Катер плавно шел по течению, огибая острова и заходя в затоны. Мальчик сидел на корме. Он утомился глядеть на светло-зеленые борозды возмущённой воды. Солнце всё сильнее припекало, нагревая металл. Внизу гудел мотор. Слабые вибрации пронизывали, расслабляли и убаюкивали, сплетались в глубине живота. Запах солярки щекотал ноздри, вызывая лёгкое головокружение. Мальчик приуютился на теплом кожухе и закрыл глаза.
Все так же тарахтел мотор, но дрожание корпуса катера преобразилось во что-то неведомое. Не стало ни реки, ни кормы, ничего материального – всё растворила музыка, зазвучавшая ниоткуда мелодиями без числа. А ведь взрослые убеждали мальчика, что ему медведь наступил на ухо. Но не слухом, а всем собою вбирал он эту музыку. И растворялся в ней без остатка…

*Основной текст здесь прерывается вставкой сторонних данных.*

/-- Settles O18: reads below 0x8000 are the image's (`cartRead_rom`); completion and frame of writes are `memWrite_completes`, `memWrite_kept` and
`memWrite_kind`. -/
theorem busCompletesAndKeeps : Obligations.BusCompletesAndKeeps := by
  refine ⟨fun a s => ⟨fun h => ?_, fun h hl => ?_⟩, fun a v s => ⟨memWrite_completes a v s, fun t h => ?_⟩⟩
  · by_cases rom : a.toNat < 0x8000
    · rw [memRead_cart a s (.inl rom), cartRead_rom rom]
      exact ⟨_, romRead_ok (h.resolve_left (by omega))⟩
    · by_cases ram : 0xA000 ≤ a.toNat ∧ a.toNat < 0xC000
      · rw [memRead_cart a s (.inr ram)]
        exact cartRead_ram_completes (by omega)
      · exact memRead_total a s (by omega) ram
  · rw [memRead_cart a s (.inl h), cartRead_rom h]
    exact romRead_beyond hl
  · have k := memWrite_kept h
    exact ⟨k.cpu, k.ime, k.timaAcc, k.mode, k.acc, k.fb, k.image, memWrite_kind h, k.params, k.cycles, k.hostActs, k.handedFrame, k.buttons⟩

end Sys2Proof.Machine

namespace Sys2Proof

open Machine in
/-- Settles O17: the copy loop's two lemmas, `dmaWrite_ok` for its result and `dmaCopy_completes` for when there is one. -/
theorem dmaCopy : Obligations.DmaCopy := by
  intro v s
  have trigger : memWrite 0xFF46 v s = dmaWrite v s := memWrite_dma _ _ _ rfl
  rw [trigger]
  refine ⟨fun t h => ?_, ?_⟩
  · obtain ⟨e, keep, copied⟩ := dmaWrite_ok h
    exact ⟨copied, keep, e⟩
  · refine (dmaCopy_completes v 160 0 _ (by omega)).trans ?_
    simp only [memRead_completes_withPpu]
    exact ⟨fun h i hi => h i (by omega) (by omega), fun h i _ hi => h i (by omega)⟩

end Sys2Proof

/-! ## Loads, the stack and control transfer (40_load8.md, 41_load16_stack.md, 45_control.md, 46_system.md) -/

namespace Sys2Proof.Machine

/-- A form whose shared operation completes. -/
theorem exec_of_ok {f : Form} {s t : State} {r : Except Fault State} (hf : runForm f s = finish (cost f s) r) (h : r = .ok t) :
    exec f.toInstr s = .next { t with cycles := cost f s } := by
  rw [exec_toInstr, hf, h]
  rfl

/-- A conditional form, taken or not. -/
theorem exec_of_okIf {f : Form} {s t : State} {b : Bool} {r : Except Fault (Bool × State)}
    (hf : runForm f s = finishIf (cost f s) (costNotTaken f s) r) (h : r = .ok (b, t)) :
    exec f.toInstr s = .next { t with cycles := if b then cost f s else costNotTaken f s } := by
  rw [exec_toInstr, hf, h]
  cases b <;> rfl

/-! ### 8-bit loads and stores -/

theorem loadAAt_ok {a : Word} {v : Byte} {s : State} (h : memRead a s = .ok v) : loadAAt a s = .ok (setReg .a v s) := by
  simp only [loadAAt, bind, Except.bind, h]

theorem loadAAtPtr_ok {p : Pointer} {v : Byte} {s : State} (h : memRead (pointerAddr p s) s = .ok v) :
    loadAAtPtr p s = .ok (pointerStep p (setReg .a v s)) := by
  simp only [loadAAtPtr, bind, Except.bind, loadAAt_ok h]

theorem storeAAtPtr_ok {p : Pointer} {s t : State} (h : memWrite (pointerAddr p s) s.cpu.a s = .ok t) : storeAAtPtr p s = .ok (pointerStep p t) := by
  simp only [storeAAtPtr, storeAAt, bind, Except.bind, h]

theorem ldFromHL_ok {dst : Reg8} {v : Byte} {s : State} (h : memRead (getHL s) s = .ok v) : ldFromHL dst s = .ok (setReg dst v s) := by
  simp only [ldFromHL, bind, Except.bind, h]

/-- A bus write leaves `HL`. -/
theorem getHL_memWrite {a : Word} {v : Byte} {s t : State} (h : memWrite a v s = .ok t) : getHL t = getHL s := by
  rw [getHL, (memWrite_kept h).cpu, getHL]
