/-- A reference source in the order of R555. -/
inductive RefSource where
  | primary
  | alternate
  | onModule
  deriving DecidableEq, Repr

/-- A unit that holds latched counts (R580). -/
inductive MarkUnit where
  | core (c : Nat)
  | schedRouter (k : Nat)
  | msgRouter (k : Nat)
  | clusterMemory (k : Nat)
  | channel (f ch : Nat)
  | regulator (r : Nat)
  | msc
  deriving DecidableEq, Repr

/-- The coolant sensors: inlet and outlet in degrees and flow in L/min, as FP32 words (R613, R627). -/
structure CoolantReading where
  inlet : BitVec 32
  outlet : BitVec 32
  flow : BitVec 32
  deriving DecidableEq, Repr
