-- ==== Sys2Proof/Machine/Frames.lean ====
section
/-! DEFINITION. What travels on the lanes of a scheduled-plane link: frames of the tile lane (R262, R263) and
flits of the token lane (R267). -/

namespace Sys2Proof.Machine

/-! ### Frames -/

/-- L of a beat on the tile lane (R262). -/
def frameLanes (null : Bool) (fmt : Nat) : Nat := if null then 1 else (16 + fmtSize fmt + 63) / 64

def Beat.lanes (b : Beat) : Nat := frameLanes b.null b.fmt

/-- The 128 bits of a frame header (R263). -/
def frameHeader (route seq : Nat) (b : Beat) : Nat :=
  (if b.null then 0 else b.tag.toNat) + seq % 2 ^ 32 * 2 ^ 64 + b2n b.last * 2 ^ 110 + b2n b.null * 2 ^ 111 +
    b.fmt % 16 * 2 ^ 112 + route % 4096 * 2 ^ 116

/-- The frame of a beat: header, image, and zeros to the end of its last flit (R262). -/
def frameBytes (route seq : Nat) (b : Beat) : List Byte :=
  let body := leBytes 16 (frameHeader route seq b) ++ (if b.null then [] else sliceB b.img 0 (fmtSize b.fmt))
  body ++ List.replicate (64 * b.lanes - body.length) 0#8

/-- The header of a frame as it was received. -/
def frameHead (l : List Byte) : Nat := leAt l 0 16
def headRoute (h : Nat) : Nat := nfld h 116 12
def headFmt (h : Nat) : Nat := nfld h 112 4
def headNull (h : Nat) : Bool := nbit h 111
def headLast (h : Nat) : Bool := nbit h 110
def headSeq (h : Nat) : Nat := nfld h 64 32

/-- The beat that a frame carries. -/
def frameBeat (l : List Byte) : Beat :=
  let h := frameHead l
  ⟨headFmt h, headNull h, headLast h, BitVec.ofNat 64 h, if headNull h then [] else sliceB l 16 (fmtSize (headFmt h))⟩

/-! ### Flits of the token lane -/

/-- The continuation flits of a tuple (R267): two words each. -/
def tupleRest : List Word → List Long
  | [] => []
  | [w] => [BitVec.ofNat 64 w.toNat]
  | w :: w' :: r => BitVec.ofNat 64 (w.toNat + w'.toNat * 2 ^ 32) :: tupleRest r

/-- The flits of a tuple: its head with word 0, then its continuations (R267). -/
def tupleFlits (route : Nat) (round : Bool) (ws : List Word) : List Long :=
  match ws with
  | [] => []
  | w :: r =>
    BitVec.ofNat 64 (w.toNat + route % 4096 * 2 ^ 44 + b2n round * 2 ^ 59 + r.length % 4 * 2 ^ 60 + 2 ^ 62) :: tupleRest r

/-- A credit flit (R267). -/
def creditFlit (route consumer count : Nat) : Long :=
  BitVec.ofNat 64 (count % 65536 + route % 4096 * 2 ^ 44 + consumer % 8 * 2 ^ 59 + 2 * 2 ^ 62)

/-- The head flit of a token-lane train. -/
def tokenHead (l : List Long) : Nat := (l.head?.map (·.toNat)).getD 0
/-- `TYPE` of a head flit (R267): 0 idle, 1 tuple, 2 credit, 3 reserved. -/
def tokenType (l : List Long) : Nat := nfld (tokenHead l) 62 2
def tokenRoute (l : List Long) : Nat := nfld (tokenHead l) 44 12
def tokenRound (l : List Long) : Bool := nbit (tokenHead l) 59
def tokenConsumer (l : List Long) : Nat := nfld (tokenHead l) 59 3
def tokenCount (l : List Long) : Nat := nfld (tokenHead l) 0 16

/-- The words of a tuple, as its head and its continuations hold them. -/
def tokenWords (l : List Long) : List Word :=
  (BitVec.ofNat 32 (tokenHead l) ::
    (l.drop 1).flatMap (fun (f : Long) => [f.setWidth 32, (f >>> 32).setWidth 32])).take (nfld (tokenHead l) 60 2 + 1)

/-! ### Trains -/

/-- The lane of a train: 0 tile, 1 token (R257). -/
def Cargo.lane (c : Cargo) : Nat :=
  match c with
  | .frame _ => 0
  | .token _ => 1

/-- `ROUTE_ID` of a train's head. -/
def Cargo.route (c : Cargo) : Nat :=
  match c with
  | .frame l => headRoute (frameHead l)
  | .token l => tokenRoute l

/-- The flits of a train (R262, R267). -/
def Cargo.flits (c : Cargo) : Nat :=
  match c with
  | .frame l => (l.length + 63) / 64
  | .token l => l.length

/-- The first `n` flits of a train. -/
def Cargo.take (c : Cargo) (n : Nat) : Cargo :=
  match c with
  | .frame l => .frame (l.take (64 * n))
  | .token l => .token (l.take n)

/-- A token-lane train with an uncorrectable error (R257): its words, or the count of a credit, are the open value `v` (DESIGN
CHOICE, log entry 216). The content of such a frame is never delivered (R266). -/
def Cargo.garbled (c : Cargo) (v : Nat) : Cargo :=
  match c with
  | .frame l => .frame l
  | .token [] => .token []
  | .token (h :: r) =>
    .token (BitVec.ofNat 64 (h.toNat / 2 ^ 32 * 2 ^ 32 + v % 2 ^ 32) ::
      (List.range r.length).map (fun j => BitVec.ofNat 64 (v / 2 ^ (32 + 64 * j))))

/-- Whether a train's head is idle, or of the reserved `TYPE` (R267). -/
def Cargo.isIdle (c : Cargo) : Bool := match c with | .frame _ => false | .token l => tokenType l = 0
def Cargo.isReserved (c : Cargo) : Bool := match c with | .frame _ => false | .token l => tokenType l = 3

def Cargo.isFrame (c : Cargo) : Bool := c.lane = 0
def Cargo.isTuple (c : Cargo) : Bool := match c with | .frame _ => false | .token l => tokenType l ≠ 2
def Cargo.isCredit (c : Cargo) : Bool := match c with | .frame _ => false | .token l => tokenType l = 2

/-- The count that a train's forwarding advances (R275). -/
def Cargo.countAt (c : Cargo) : Nat := if c.isFrame then 0x80040 else if c.isCredit then 0x80050 else 0x80048

end Sys2Proof.Machine
end

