/-! ### Word channels and credits -/

/-- A tuple leaves its output word channel (R286, R288, R292): its `ROUND` bit inverts after it. -/
def execTupleDeparture (k e : Nat) (n : Long) (s : State) : Out :=
  onCluster k s fun s =>
    let x := s.cluster k
    let y := x.entry e
    match s.open? k e n.toNat with
    | none => s
    | some _ =>
      if y.lane ≠ 1 ∨ y.srcKind ≠ 2 then s
      else
        let c := k * 32 + y.srcUnit
        let core := s.core c
        let w := core.outw y.srcQ
        let desc := x.outWord y.srcUnit y.srcQ
        match w.buf with
        | [] => s
        | t :: r =>
          if descValid desc && (descAdvisory desc || haveCredit (consumerCounts desc w.credits)) then
            let w' : OutW := { w with
              buf := r
              round := !w.round
              credits := if descAdvisory desc then w.credits else takeCredit w.credits }
            let es := x.fanOut y n.toNat
            let s1 := (s.setCore c { core with outW := core.outW.put y.srcQ w' }).modCluster k (fun x => x.close es n.toNat)
            (s1.depart k n.toNat (.token (tupleFlits (descRoute desc) w.round t)) es).atFabric k n.toNat
          else s

/-- The credits pending for a credit source, and the state without them (R281). -/
def State.takeCredits (s : State) (k : Nat) (e : SlotEntry) : Nat × State :=
  let c := k * 32 + e.srcUnit
  let core := s.core c
  let x := s.cluster k
  if e.srcKind = 5 then
    let q := core.inq e.srcQ
    (q.pend, s.setCore c { core with inQ := core.inQ.put e.srcQ { q with pend := 0 } })
  else if e.srcKind = 6 then
    let q := core.inw e.srcQ
    (q.pend, s.setCore c { core with inW := core.inW.put e.srcQ { q with pend := 0 } })
  else if e.srcKind = 7 then
    if e.srcUnit < 8 then
      let y := x.steerAt e.srcUnit
      (y.pend.get 0 e.srcQ, s.setCluster k (x.setSteer e.srcUnit { y with pend := y.pend.put e.srcQ 0 }))
    else
      let q := x.combine.get Combine.reset (e.srcUnit - 8)
      (q.pend, s.setCluster k { x with combine := x.combine.put (e.srcUnit - 8) { q with pend := 0 } })
  else (0, s)

/-- At a credit slot every pending credit of the input goes in one flit; with none pending nothing is
sent (R281). -/
def execCreditFlitSend (k e : Nat) (n : Long) (s : State) : Out :=
  onCluster k s fun s =>
    let x := s.cluster k
    let y := x.entry e
    match s.open? k e n.toNat with
    | none => s
    | some _ =>
      if y.lane ≠ 1 then s
      else
        let p := s.takeCredits k y
        let es := x.fanOut y n.toNat
        if p.1 = 0 then s
        else
          let s1 := p.2.modCluster k (fun x => x.close es n.toNat)
          (s1.depart k n.toNat (.token [creditFlit y.check (s.consumerIdx k y) p.1]) es).atFabric k n.toNat

/-! ### Combining queues (R290 to R295) -/

def Combine.valid (q : Combine) : Bool := nbit q.ctl.toNat 31
def Combine.op (q : Combine) : Nat := fld q.ctl 28 3
def Combine.words (q : Combine) : Nat := fld q.ctl 26 2 + 1
def Combine.route (q : Combine) : Nat := fld q.ctl 12 12
def Combine.contributors (q : Combine) : Nat := fld q.ctl 0 12
def Combine.bank (q : Combine) (b : Bool) : CombBank := if b then q.bank1 else q.bank0
def Combine.setBank (q : Combine) (b : Bool) (x : CombBank) : Combine :=
  if b then { q with bank1 := x } else { q with bank0 := x }

/-- FP32 addition under R57, and FP32 maximum (R290). -/
def combineWord (op : Nat) (a b : Word) : Word :=
  match op with
  | 0 => add32 a b
  | 1 => a + b
  | 2 => a ||| b
  | 3 => max32 a b
  | 4 => if BitVec.slt a b then b else a
  | _ => a

/-- The contribution that is combined next: the one that came first, and of one cycle in the order north,
east, south, west, local (R293). -/
def nextContribution : List Contribution → Option (Contribution × List Contribution)
  | [] => none
  | c :: r =>
    match nextContribution r with
    | none => some (c, [])
    | some (d, r') =>
      if c.cycle < d.cycle ∨ (c.cycle = d.cycle ∧ c.port ≤ d.port) then some (c, d :: r')
      else some (d, c :: r')

/-- A contribution is copied or combined into the bank that its `ROUND` bit names (R292); one of another
length, or past `CONTRIBUTORS`, is a route mismatch (R295). -/
def execCombineContribution (k q : Nat) (s : State) : Out :=
  onCluster k s fun s =>
    let x := s.cluster k
    let y := x.combine.get Combine.reset q
    match nextContribution y.arrived with
    | none => s
    | some (c, r) =>
      let y1 := { y with arrived := r }
      let b := y.bank c.bank
      if !y.valid || c.words.length ≠ y.words || y.contributors ≤ b.count then
        s.setCluster k (({ x with combine := x.combine.put q y1 }.bump 0x80068 1).report .routeMismatch y.route)
      else
        let ws := if b.count = 0 then c.words else (b.words.zip c.words).map (fun p => combineWord y.op p.1 p.2)
        let y2 := y1.setBank c.bank ⟨b.count + 1, ws⟩
        let y3 := if b.count + 1 = y.contributors then { y2 with rounds := y2.rounds + 1 } else y2
        s.setCluster k { x with combine := x.combine.put q y3 }

/-- A round's result departs at the result entry, its bank empties, and one credit is due to the
contributors (R292, R294). -/
def execCombineResultDeparture (k e : Nat) (n : Long) (s : State) : Out :=
  onCluster k s fun s =>
    let x := s.cluster k
    let y := x.entry e
    match s.open? k e n.toNat with
    | none => s
    | some _ =>
      let q := x.combine.get Combine.reset y.srcUnit
      let b := q.bank q.nextBank
      if y.lane ≠ 1 ∨ y.srcKind ≠ 4 ∨ !q.valid ∨ b.count ≠ q.contributors ∨ q.contributors = 0 then s
      else
        let q' := { q.setBank q.nextBank CombBank.reset with nextBank := !q.nextBank, pend := q.pend + 1 }
        let es := x.fanOut y n.toNat
        let s1 := s.setCluster k ({ x with combine := x.combine.put y.srcUnit q' }.close es n.toNat)
        (s1.depart k n.toNat (.token (tupleFlits y.check q.nextBank b.words)) es).atFabric k n.toNat

/-! ### Period start and drop window -/

/-- Sequence counts and round bits start again with a period (R263, R292, R284), and a contributor to a combining queue
starts it with its two credits (R294). -/
def Core.startPeriod (k : Core) : Core :=
  { k with
    inQ := k.inQ.mapV (fun x => { x with got := 0, lastPop := none, dropping := false })
    outQ := k.outQ.mapV (fun x => { x with sentN := 0 })
    outW := k.outW.mapV (fun x => { x with round := false, credits := if x.comb then x.depths else x.credits }) }

/-- Changes every listed core of a cluster. -/
def State.modCores (s : State) (k : Nat) (g : Core → Core) : State :=
  { s with cores := s.cores.map (fun p => if clusterOf p.1 = k then (p.1, g p.2) else p) }

/-- The fabric cycle count reaches `PERIOD_START` (R260): the drop window ends and the sequence counts
start again. -/
def execRouterPeriodStart (k : Nat) (n : Long) (s : State) : Out :=
  onCluster k s fun s =>
    let x := s.cluster k
    if nbit x.spCtrl.toNat 0 && n.toNat = x.periodStart then
      let x' := { x with
        discarding := false, doneOcc := []
        steer := x.steer.mapV (fun y => { y with
          got := [], sentN := [], base := 0, gotTok := 0, owed := 0, retried := 0, lost := [], missed := 0,
          backs := y.backs.mapV (fun l => l.map (fun _ => 0)) })
        combine := x.combine.mapV (fun q => { q with nextBank := false }) }
      ((s.setCluster k x').modCores k Core.startPeriod).atFabric k n.toNat
    else s

/-- A write of `PERIOD_START` that names a count already passed is ignored and reported (R278). -/
def State.writePeriodStart (s : State) (k v : Nat) : State :=
  s.modCluster k (fun x => if v < s.fabricOf (fieldOf k) then x.report .startFault 0 else { x with periodStart := v })

/-- A write of `PERIOD_START` (R278). -/
def execPeriodStartWrite (k : Nat) (s0 : Long) (s : State) : Out :=
  onCluster k s fun s => s.writePeriodStart k s0.toNat
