/-- A unit sends a control request (R349): the packet waits at its router, and the request awaits its response. With every
transaction number in use it sends none. -/
def State.sendCtl (s : State) (h : Requester) (k : Nat) (dst : Endpoint) (cmd addr len : Nat) (d : List Byte) : State :=
  let u := s.senderOf h
  let used := s.usedTxns h
  match (List.range 4096).find? (fun t => !used.contains t) with
  | none => s
  | some t =>
    let p := { s.mkPacket u.1 u.2 k dst 7 3 t len addr with auxA := cmd, payload := d }
    let s1 := s.addPacket p
    { s1 with net := { s1.net with ctl := s1.net.ctl ++ [⟨h, t, addr, if cmd ≤ 2 then len else 0⟩] } }

/-! ### Delivery -/

/-- A packet of the named types that stands whole at its destination leaves the network for its unit, which frees its
virtual channel for the next. -/
def deliver (id : Nat) (s : State) (ok : Packet → Bool) (f : State → Packet → State) : Out :=
  match s.net.packets.look id with
  | some p =>
    if p.landed && ok p then
      .next (f ((s.modNode p.at_ (fun x => { x with routes := x.routes.filter (fun r => r.2.id ≠ id) })).dropPacket id) p)
    else .next s
  | none => .next s

end Sys2Proof.Machine
end

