-- ==== Sys2Proof/Machine/Hwt.lean ====
section
/-! DEFINITION. The wafer transport (R485 to R514): associations, segments, receive rings, and remote
windows. -/

namespace Sys2Proof.Machine

/-! ### Segments (R487) -/

/-- The 52-byte HWT header (R487). -/
structure SegHeader where
  version : BitVec 8
  kind : BitVec 8
  assoc : BitVec 16
  flags : BitVec 16
  opcode : BitVec 8
  status : BitVec 8
  seq : BitVec 32
  ackSeq : BitVec 32
  sack : BitVec 64
  msgId : BitVec 32
  msgLen : BitVec 32
  segOffset : BitVec 32
  reserved : BitVec 32
  target : BitVec 64
  crc : BitVec 32
  deriving DecidableEq, Repr

/-- The header's bytes before its CRC (R487). -/
def segHeadBytes (h : SegHeader) : List Byte :=
  [h.version, h.kind] ++ beBytes 2 h.assoc.toNat ++ beBytes 2 h.flags.toNat ++ [h.opcode, h.status] ++
    beBytes 4 h.seq.toNat ++ beBytes 4 h.ackSeq.toNat ++ beBytes 8 h.sack.toNat ++ beBytes 4 h.msgId.toNat ++
    beBytes 4 h.msgLen.toNat ++ beBytes 4 h.segOffset.toNat ++ beBytes 4 h.reserved.toNat ++
    beBytes 8 h.target.toNat

/-- A datagram: the header with its CRC, and the segment payload. -/
def segBytes (h : SegHeader) (data : List Byte) : List Byte :=
  segHeadBytes h ++ beBytes 4 (crc32c (segHeadBytes h ++ data)) ++ data

/-- A field of a datagram's header. -/
def dgField (dg : List Byte) (off n w : Nat) : BitVec w := BitVec.ofNat w (beAt dg off n)

/-- The header of a received datagram of at least 52 bytes. -/
def segHeader (dg : List Byte) : SegHeader :=
  { version := dgField dg 0 1 8, kind := dgField dg 1 1 8, assoc := dgField dg 2 2 16, flags := dgField dg 4 2 16
    opcode := dgField dg 6 1 8, status := dgField dg 7 1 8, seq := dgField dg 8 4 32, ackSeq := dgField dg 0xC 4 32
    sack := dgField dg 0x10 8 64, msgId := dgField dg 0x18 4 32, msgLen := dgField dg 0x1C 4 32
    segOffset := dgField dg 0x20 4 32, reserved := dgField dg 0x24 4 32, target := dgField dg 0x28 8 64
    crc := dgField dg 0x30 4 32 }

/-! ### Association entries and windows (R485, R508) -/

def assocKey (n a : Nat) : Nat := okey 4 n (0xA40 + a)
def windowKey (n w : Nat) : Nat := okey 4 n (0xA80 + w)

def State.assocBytes (s : State) (n a : Nat) : List Byte := s.dict.blobs.get (List.replicate 48 0) (assocKey n a)
def State.windowBytes (s : State) (n w : Nat) : List Byte := s.dict.blobs.get (List.replicate 48 0) (windowKey n w)

def aEnable (b : List Byte) : Bool := nbit (leAt b 0 1) 7
def aPeerModule (b : List Byte) : Bool := nbit (leAt b 0 1) 3
def aHost (b : List Byte) : Bool := nbit (leAt b 0 1) 2
def aIpv6 (b : List Byte) : Bool := nbit (leAt b 0 1) 0
def aRingLog2 (b : List Byte) : Nat := leAt b 1 1
def aSegMax (b : List Byte) : Nat := leAt b 8 2
def aPeerMax (b : List Byte) : Nat := leAt b 0xC 4
def aRingBase (b : List Byte) : Nat := leAt b 0x28 8

def wOutValid (b : List Byte) : Bool := nbit (leAt b 0 1) 0
def wInValid (b : List Byte) : Bool := nbit (leAt b 0 1) 1
def wInWrite (b : List Byte) : Bool := nbit (leAt b 0 1) 2
def wInRead (b : List Byte) : Bool := nbit (leAt b 0 1) 3
def wNotify (b : List Byte) : Bool := nbit (leAt b 0 1) 4
def wOutAssoc (b : List Byte) : Nat := leAt b 1 1
def wOutWindow (b : List Byte) : Nat := leAt b 2 1
def wInbox (b : List Byte) : Nat := leAt b 4 4
def wInBase (b : List Byte) : Nat := leAt b 8 8
def wInLength (b : List Byte) : Nat := leAt b 0x10 8
def wOutLength (b : List Byte) : Nat := leAt b 0x18 8
def wMask (b : List Byte) : Nat := leAt b 0x20 8

/-- The region of a port, and its partition (R41, R420). -/
def portRegion (n : Nat) : Nat := n % 12
def State.portPart (s : State) (n : Nat) : Nat := s.partOfRegion (portRegion n)

/-- Whether the multi-module transport licence is present (R664). -/
def State.multiModule (s : State) : Bool := nbit (s.num o7Features) 3

/-- A range within space 0x4 of a partition (R362). -/
def State.inSpace4 (s : State) (p a len : Nat) : Bool :=
  gaSpace a = 4 && nfld a 56 4 = p && s.gaValid a len

/-- A range in space 0x0 or 0x4 of a partition. -/
def State.inPartDram (s : State) (p a len : Nat) : Bool :=
  s.inSpace4 p a len || (gaSpace a = 0 && s.gaValid a len && s.partOfRegion (regionOfField (nfld a 39 7)) = p)

def Assoc.up (x : Assoc) : Bool := x.ownAcked && x.peerTaken
def PortSt.assoc (x : PortSt) (a : Nat) : Assoc := x.assocs.get Assoc.reset a
def State.assoc (s : State) (n a : Nat) : Assoc := (s.port n).assoc a
def State.modAssoc (s : State) (n a : Nat) (g : Assoc → Assoc) : State :=
  s.modPort n (fun x => { x with assocs := x.assocs.put a (g (x.assoc a)) })

/-- Whether an association is enabled and up (R490). -/
def State.assocUp (s : State) (n a : Nat) : Bool := aEnable (s.assocBytes n a) && (s.assoc n a).up

/-! ### Ports up and down, and the report path (R477, R507) -/

/-- A port is down (R477). -/
def State.portDown (s : State) (n : Nat) : Bool :=
  s.num (o4PortState n) ≠ 2 || (s.attachFor n 0).isNone || s.num (o1RegionState (portRegion n)) = 2 ||
    s.num (o1RegionState (portRegion n)) = 3

/-- The report path of a port: it is up, and so is the association of `REPORT_ASSOC`. -/
def State.reportUp (s : State) (n : Nat) : Bool := !s.portDown n && s.assocUp n (s.num (o4ReportAssoc n))

/-- A stream under R507, by whether the report path is up. -/
def StreamEntry.path (e : StreamEntry) (up : Bool) : StreamEntry :=
  if up then
    if e.state = 3 ∧ e.hold = 7 then { e with state := if e.final then 2 else 1, hold := 0 } else e
  else if (e.state = 1 ∨ e.state = 2) ∧ !e.inPeriod then { e with state := 3, hold := 7 } else e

Катер тупо уткнулся в причал, мальчика заторопили на берег, но сияние звуков осталось, и не было им объяснения.
***
Большую часть времени, особенно осенью, мальчику приходилось сидеть дома. В его семье не было телевизора, а у соседей был. Их двери находились напротив и днём были распахнуты настежь. Мальчик нашёл себе убежище – длиннополая одежда, редко снимаемая с вешалки в коридоре, скрывала его, позволяя видеть в узкую дверную щель соседскую комнату и часть экрана. Когда телевизор включали, приходилось напрягать воображение, чтобы представить полную картину. Постепенно он научился довыдумывать то, чего не мог увидеть. В солнечном сплетении разгоралось, сгущалось сияние, и восходило его солнце, невидимое для окружающих.
***
Однажды всё пропало.
В семь лет мальчику купили серо-мышиного цвета форму, ботинки и ремень с буквой «Ш» на медной пряжке. Тяжёлые школьные двери закрылись за его спиной. Учителя потрясли его железным звоном ключей.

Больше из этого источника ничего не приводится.